Dari jendela kereta terdengar suara serak separuh, “Tuan Tua, di musim dingin yang membeku ini, kau sudah bersusah payah. Jika anak ini tidak diberi pelajaran, nanti kau pun tak akan bisa mengendalikan dia. Tuan Tua, jangan terlalu kuatir, apa yang aku katakan tidak pernah dianggap lelucon. Meski kau ingin membela anak ini, aku tetap harus melampiaskan kekesalan ini.”

Baru saat itu, Tuan Tua Dong menyadari dari nada bicara Lei Hu di dalam kereta, tidak ada lagi ruang untuk berdiskusi.

Tuan Tua Dong hanya bisa menggelengkan kepala dengan putus asa, tetapi tetap berusaha memohon, “Kalau begitu, kau benar-benar tidak memedulikan kehormatanku? Baiklah, kalau begitu kita hanya bisa mengikuti permainanmu, tapi aku takut nanti kau sendiri yang akan menyesal.”

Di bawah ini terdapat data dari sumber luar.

/-! ### A fault by the supervisor's state (R399, R401, R403) -/

theorem railFault_notFaulting {slot mv : Nat} {pg : Bool} (used : s.dev.slotUsed slot = true)
    (quiet : (s.dev.noteRail slot mv pg).faultTrig slot mv pg = none) : Gives (.railFault slot mv pg) s (s.dev.noteRail slot mv pg) :=
  gives_of_runSup on (exec_railFault slot mv pg s) rfl (by simp only [used, quiet]; rfl)

section Faults
variable {slot mv t : Nat} {pg : Bool} {d : Device} (used : s.dev.slotUsed slot = true) (hd : s.dev.noteRail slot mv pg = d)
  (trig : d.faultTrig slot mv pg = some t)
include used hd trig

/-- Where the rails are up, a rail in regulation that faults is a running fault (R401). -/
theorem railFault_running (state : d.sup.state = .on ∨ d.sup.state = .flush ∨ d.sup.state = .lowPower)
    (inReg : (s.dev.rail slot).state = .inReg) : Gives (.railFault slot mv pg) s (d.runFault slot t) := by
  refine gives_of_runSup on (exec_railFault slot mv pg s) rfl ?_
  rcases state with h | h | h <;> simp [used, hd, trig, h, inReg]

theorem railFault_notInReg (state : d.sup.state = .on ∨ d.sup.state = .flush ∨ d.sup.state = .lowPower)
    (inReg : (s.dev.rail slot).state ≠ .inReg) : Gives (.railFault slot mv pg) s d := by
  refine gives_of_runSup on (exec_railFault slot mv pg s) rfl ?_
  rcases state with h | h | h <;> simp [used, hd, trig, h, inReg]

/-- An overvoltage of a rising rail fails the attempt (R399). -/
theorem railFault_rising (state : d.sup.state = .powerUp) (rising : (s.dev.rail slot).state = .rising) (ov : t = 6) :
    Gives (.railFault slot mv pg) s (((d.countFault slot 6).markFault slot 6).failAttempt 2 (some slot)) :=
  gives_of_runSup on (exec_railFault slot mv pg s) rfl (by simp [used, hd, trig, state, rising, ov])

/-- A kept rail that faults while the device leaves Diapause ends Diapause (R426). -/
theorem railFault_keptRail (state : d.sup.state = .powerUp) (inReg : (s.dev.rail slot).state = .inReg) (exit : d.sup.dpExit = true)
    (keep : d.flag Fld.SUP_R_CFG_KEEP_DP slot = true) :
    Gives (.railFault slot mv pg) s
      ((((d.countFault slot t).markFault slot t).noteTrigger t (some slot)).raise Reg.SUP_SEQ_INT_STATUS 2 5).dropDiapause :=
  gives_of_runSup on (exec_railFault slot mv pg s) rfl (by simp [used, hd, trig, state, inReg, exit, keep])

theorem railFault_poweringUp (state : d.sup.state = .powerUp) (inReg : (s.dev.rail slot).state = .inReg)
    (other : d.sup.dpExit = false ∨ d.flag Fld.SUP_R_CFG_KEEP_DP slot = false) :
    Gives (.railFault slot mv pg) s (((d.countFault slot t).markFault slot t).failAttempt t (some slot)) := by
  refine gives_of_runSup on (exec_railFault slot mv pg s) rfl ?_
  rcases other with h | h <;> simp [used, hd, trig, state, inReg, h]

/-- A rail that falls before its step of the power-down is a case of R403. -/
theorem railFault_poweringDown (state : d.sup.state = .powerDown) (en : (s.dev.rail slot).en = true)
    (inReg : (s.dev.rail slot).state = .inReg) :
    Gives (.railFault slot mv pg) s
      (((d.setRail slot { d.rail slot with state := .fault }).bumpSat Fld.SUP_R_FAULT_EARLY 1 slot).downCase 9 slot) :=
  gives_of_runSup on (exec_railFault slot mv pg s) rfl (by simp [used, hd, trig, state, en, inReg])

end Faults

/-! ### Slots below OFF, and power-down (R397, R402, R403) -/

section BelowOff
variable {slot mv : Nat} {d : Device} (used : s.dev.slotUsed slot = true) (below : s.dev.belowOff slot mv = true)
  (hd : s.dev.setRail slot { s.dev.rail slot with mv := mv, state := if (s.dev.rail slot).en then (s.dev.rail slot).state else .off } = d)
include used below hd
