-- ==== Sys2Proof/Syntax/Core.lean ====
section
/-! DEFINITION. Operand types shared by the commands of several families: the header of a mailbox command, and the
kinds of register write that are ignored and counted. -/
namespace Sys2Proof

/-- What comes with every mailbox command (R74) and how it reached the module.
`dt` is the time since the previous command of the queue, in nanoseconds of T (log entry 2).
`mb` is the mailbox; for a sideband message (25–28) it is the number the endpoint is, or will be, served at.
`lenOk` says that `entries` and `param_len` match the opcode's form; `rsvdOk` that every reserved field is zero.
`endpoint` is the sending MCTP endpoint and `entries` the bytes of the command entries that its message brings (sideband only, R63);
`ideT` is the T bit of the carrying IDE stream. -/
structure Hdr where
  dt : Nat
  mb : Nat
  tag : Nat
  fence : Bool
  lenOk : Bool
  rsvdOk : Bool
  endpoint : Nat
  ideT : Bool
  entries : List Byte := []
  deriving DecidableEq, Repr, Inhabited

/-- The register blocks in which a write to a read-only register is ignored and counted, each in the counter of
its own block: the mailbox pages count a violation (R96), PF0's other registers count in `SQ_RO_WRITES` (R62),
and the other blocks have a counter register of their own. -/
inductive RoBlock where
  | pf0
  | mailbox (m : Nat)
  | bench (b : Nat)
  | yard (g : Nat)
  | channelGroup (g : Nat)
  | serving (c : Nat)
  | xlt
  | video
  | power
  | security
  | gauges
  | recorder
  deriving DecidableEq, Repr, Inhabited

/-- How a query that copies records delivers them: to a host bus address, or inline (sideband and remote). -/
inductive Dest where
  | host (addr : Nat)
  | inline
  | lotAddr (addr : Nat)
  deriving DecidableEq, Repr, Inhabited

/-- R78: the role of a bound remote mailbox. -/
inductive Role where
  | admin
  | context (c : Nat)
  deriving DecidableEq, Repr, Inhabited

/-- R78: the binding of a remote mailbox. -/
structure Binding where
  peer : Nat
  role : Role
  deriving DecidableEq, Repr, Inhabited

end Sys2Proof
end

“Kau ingin mengancamku? Sudahlah, begitu masuk kota, belum tentu siapa yang akan kalah,” jawab suara dingin dari dalam kereta, terdengar sangat tidak sabar.

“Tak berani, aku hanya bicara apa adanya. Terserah kau percaya atau tidak.” Tuan Tua Dong berani berkata demikian karena ia punya pendirian.

Ia berpikir, jika kau tetap tak mau melepaskan kami, dan harus menggigit kami, kami juga tidak mudah ditaklukkan. Jika kau memaksa, kami akan menyeretmu ke kantor pemerintah, membalas dendam, dan kakimu akan terseret sebagai pelaku kejahatan. Pejabat pun harus menjatuhkan hukuman sebagai penjahat yang bersembunyi dan melarikan diri.

Li Qiusheng tampaknya sudah menduga Tuan Tua Dong akan mengalami perlakuan semacam itu. Ia segera bersuara setengah mengejek, “Tuan Tua Dong, lihatlah. Meski kau sudah menahan diri, orang lain tetap tak peduli denganmu. Sekarang kau ditampar, masih saja tak percaya. Kau sudah rela, tapi orang lain tetap tak menggubris, malah mempermalukan dirimu. Ayo, kita lihat saja apakah harimau tua ini benar-benar kuat atau cuma kucing sakit?”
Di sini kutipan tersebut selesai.